Я не нашел, что ему возразить.
Вдруг полицейский исчез: сверху нырнул, а снизу подпрыгнул, отчего вмиг стал невидим. Но по-прежнему слышен: из-за подергивающегося стола раздавалось деятельное сопенье, выгребавшее из ящиков всякий хлам – огарок свечи, разбитый фонарь, футляр для очков, какой-то флакон, штук семь зажигалок, жестянку с печеньем, моток альпинистской веревки и шайбу с кремом для обуви. Следом шлепнулись на пол две беззубые желтые морды.
– Бабуши, – представил Махмуд, снова выросши передо мной. – Надевайте. Джалаб позаимствуем по дороге. Сейчас лучше всего отвести вас в хаммам.
Я скинул свои мокасины. Бабуши пришлись почти впору.
На улице парень в чувяках заметно повеселел и с видимым удовольствием тащил за нами ведра. В них что-то толкалось, каталось и тыкалось, шелестя уютно фольгой. Мы свернули на улицу, в сравнении с которою та, где размещался участок, могла бы считаться проспектом. Лучи сюда не проникали. Их хватало лишь на небритые козырьки старых крыш. Белое, едкое солнце водило по ним сухим языком в тщетной попытке добраться до ручейка, стекавшего жидким зловонием по змеистому желобу. Стены повсюду были слепы от рождения: окна фасадов, как я догадался, выходили на внутренние дворы. Тут и там попадались невзрачные двери, за одной из которых и скрылся Махмуд, оставив нас с пареньком ожидать в переулке.

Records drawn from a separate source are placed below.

/-- The round that begins on a trunk, given moves enough for the rounds that may go by: `RoundBegins` holds of where the trunk
comes to stand (R30, R31). -/
theorem State.settleBy_roundBegins (k : TrunkNo) (j fuel : Nat) (s : State)
    (hj : roundsToGo (s.trunks[k]).roundCounter = j) (hf : 2 * j + 2 ≤ fuel) :
    RoundBegins s (State.settleBy k fuel (s.beginRound k)) k (s.trunks[k]).roundCounter := by
  induction j using Nat.strongRecOn generalizing fuel s with
  | ind j ih =>
  cases hp : s.polledAt k (s.trunks[k]).roundCounter with
  | cons a l =>
    have ha : (s.seatAt k a).isSome = true := State.seatAt_of_mem_polledAt (hp ▸ List.mem_cons_self)
    rw [State.beginRound_polls hp]
    generalize hs : s.modTrunk k (fun u => { u with toPoll := a :: l, hadGap := false, line := .poll }) = s1
    have hk : s1.trunks[k] = { s.trunks[k] with toPoll := a :: l, hadGap := false, line := .poll } := by
      rw [← hs, State.modTrunk_self]
    have hl : (s1.trunks[k]).line = .poll := by rw [hk]
    have ht : (s1.trunks[k]).toPoll = a :: l := by rw [hk]
    rw [State.settleBy_none (State.advanceLine_poll hl ht (by rw [← hs]; exact ha))]
    have hn : s.polledAt k (s.trunks[k]).roundCounter ≠ [] := by rw [hp]; simp
    exact ⟨fun _ => ⟨hl, by rw [hk], by rw [ht, hp]⟩, fun h => absurd h hn, fun h => absurd h hn,
      fun h => absurd h hn⟩
  | nil =>
    rw [State.beginRound_single hp]
    generalize hs : s.modTrunk k (fun u => { u with toPoll := [], hadGap := true, line := .gap .release }) = s1
    have hk : s1.trunks[k] = { s.trunks[k] with toPoll := [], hadGap := true, line := .gap .release } := by
      rw [← hs, State.modTrunk_self]
    have hl : (s1.trunks[k]).line = .gap .release := by rw [hk]
    have ht : (s1.trunks[k]).toPoll = [] := by rw [hk]
    have hc : (s1.trunks[k]).rollCall = (s.trunks[k]).rollCall := by rw [hk]
    have hb : s1.bound k = s.bound k := by rw [← hs]; rfl
    have hg : s1.standsAt k (.gap .release) (s.trunks[k]).roundCounter [] := ⟨hl, by rw [hk], ht⟩
    by_cases hd : (s1.trunks[k]).gapDue ∨ s1.resting k = true
    · rw [State.settleBy_held fuel hl hd]
      refine ⟨fun h => absurd hp h, fun _ _ => hg, fun _ hn hr => ?_, fun _ hn _ hne => ?_⟩
      · exact absurd ((s1.resting_iff k).1 (hd.resolve_left hn)).2.2.2.2 hr
      · exact absurd ((s1.resting_iff k).1 (hd.resolve_left hn)).2.2.2.1 (hb ▸ hne)
    · obtain ⟨hd, hr⟩ := not_or.1 hd
      obtain ⟨f, rfl⟩ : ∃ f, fuel = f + 2 := ⟨fuel - 2, by omega⟩
      rw [State.settleBy_passed f hl hd (by simpa using hr) ht]
      generalize hs2 : s1.modTrunk k (fun u => { u with hadGap := true, line := .poll }) = s2
      have hk2 : s2.trunks[k] = { s1.trunks[k] with hadGap := true, line := .poll } := by
        rw [← hs2, State.modTrunk_self]
      have hc2 : (s2.trunks[k]).rollCall = (s.trunks[k]).rollCall := by rw [hk2, hk]
      have hn2 : (s2.trunks[k]).roundCounter = (s.trunks[k]).roundCounter := by rw [hk2, hk]
      have hd2 : ¬ (s2.trunks[k]).gapDue := by rw [hk2]; exact hd
      cases hroll : (s.trunks[k]).rollCall with
      | some r =>
        have hmove := (s2.endRound_moved k).trans (State.settleBy_moved k f _)
        have hr2 : (s2.trunks[k]).rollCall ≠ none := by rw [hc2, hroll]; simp
        have hstand := State.settleBy_called f hr2
        rw [hn2] at hstand
        have hcall : ((State.settleBy k f (s2.endRound k)).trunks[k]).rollCall ≠ none := by rwa [hmove.rollCall]
        exact ⟨fun h => absurd hp h, fun _ h => absurd h (not_or.2 ⟨fun h => hd2 (hmove.gapDue.1 h), fun h => hcall h.2⟩),
          fun _ _ _ => hstand, fun _ _ h => absurd h hcall⟩
      | none =>
        rw [State.endRound_free (by rw [hc2, hroll])]
        generalize hs3 : s2.modTrunk k (fun u =>
          { u with roundCounter := nextCounter u.roundCounter, toPoll := [] }) = s3
        have hk3 : s3.trunks[k] = { s2.trunks[k] with
            roundCounter := nextCounter (s2.trunks[k]).roundCounter, toPoll := [] } := by
          rw [← hs3, State.modTrunk_self]
        have hbound : s.bound k ≠ [] := fun h => hr ((s1.resting_iff k).2 ⟨hl, hd, ht, hb.trans h, hc.trans hroll⟩)
        have hzero : (s.trunks[k]).roundCounter ≠ 0 := fun h => hbound (by
          rw [h, State.polledAt_zero] at hp; simpa using hp)
        have hn3 : (s3.trunks[k]).roundCounter = roundAfter (s.trunks[k]).roundCounter := by rw [hk3, hn2]; rfl
        have hgo := roundsToGo_next hzero
        have h := ih (j - 1) (by omega) f s3 (by rw [hn3]; show roundsToGo (nextCounter _) = _; omega) (by omega)
        have hmove : Moved k s2 (State.settleBy k f (s3.beginRound k)) := by
          rw [← hs3]
          exact ((Moved.modTrunk k s2 _).trans (State.beginRound_moved _ k)).trans (State.settleBy_moved k f _)
        have hdue := hmove.gapDue
        have hcall' := hmove.rollCall.trans (hc2.trans hroll)
        generalize State.settleBy k f (s3.beginRound k) = t at h hdue hcall'
        have hpol : ∀ c, s3.polledAt k c = s.polledAt k c := fun c => by rw [← hs3, ← hs2, ← hs]; rfl
        have hbo : s3.bound k = s.bound k := by rw [← hs3, ← hs2, ← hs]; rfl
        rw [hn3] at h
        refine ⟨fun h => absurd hp h, fun _ h => absurd h (not_or.2 ⟨fun h => hd2 (hdue.1 h), fun h => hbound h.1⟩),
          fun _ _ hne => absurd hcall' hne, fun _ hdt _ _ => ?_⟩
        by_cases hne : roundAfter (s.trunks[k]).roundCounter = 0
        · have hz := h.polls (by rw [hne, hpol, State.polledAt_zero]; simpa using hbound)
          rwa [hne, hpol, State.polledAt_zero] at hz
        · have hz := h.absent (by rw [hpol, s.polledAt_ne_zero k hne hzero, hp]) hdt hcall' (by rwa [hbo])
          rwa [hbo] at hz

Лейтенант воротился через минуту.
– За джалаб сочтетесь потом, – похвалился он свертком под мышкой.
Мы опять куда-то свернули. На перекрестке дорожный порядок охранял запрещающий знак – осел в красном кружке. Похоже, в Эль-Ишак-аль-Гнилькрае имелся и свой пешеходный бульвар.
Как и положено на променаде, женщины в нашей толпе доминировали. Спереди распознать их можно было по дерзким глазам, обжигающим из-под чадры, сзади – по хинным узорам на щиколотках. Однако экзотикой были здесь не они: посреди квартала сновали два типа в темных очках откровенно нездешней наружности. На приставания водоносов в броских шляпах с торчащими перьями, готовых позировать им до утра за горстку дирхемов, чужаки внимания не обращали, зато как-то уж слишком охотно и прытко навели объективы своих фотокамер на нас. Махмуд крутанул небрежно усы и ткнул локтем в бок ординарца. Тот спрятал за спину ведра и взвился струной.
Когда съемка закончилась, лейтенант слегка поклонился, но с места не двинулся, а нахмурился и засопел. Ординарец прервал его размышления подобострастным курлыканьем, напирая на слово “хаммам”. Махмуд надул губы колбасками и проворчал:
– Странно. То иностранцев годами не встретишь, а то – на тебе!..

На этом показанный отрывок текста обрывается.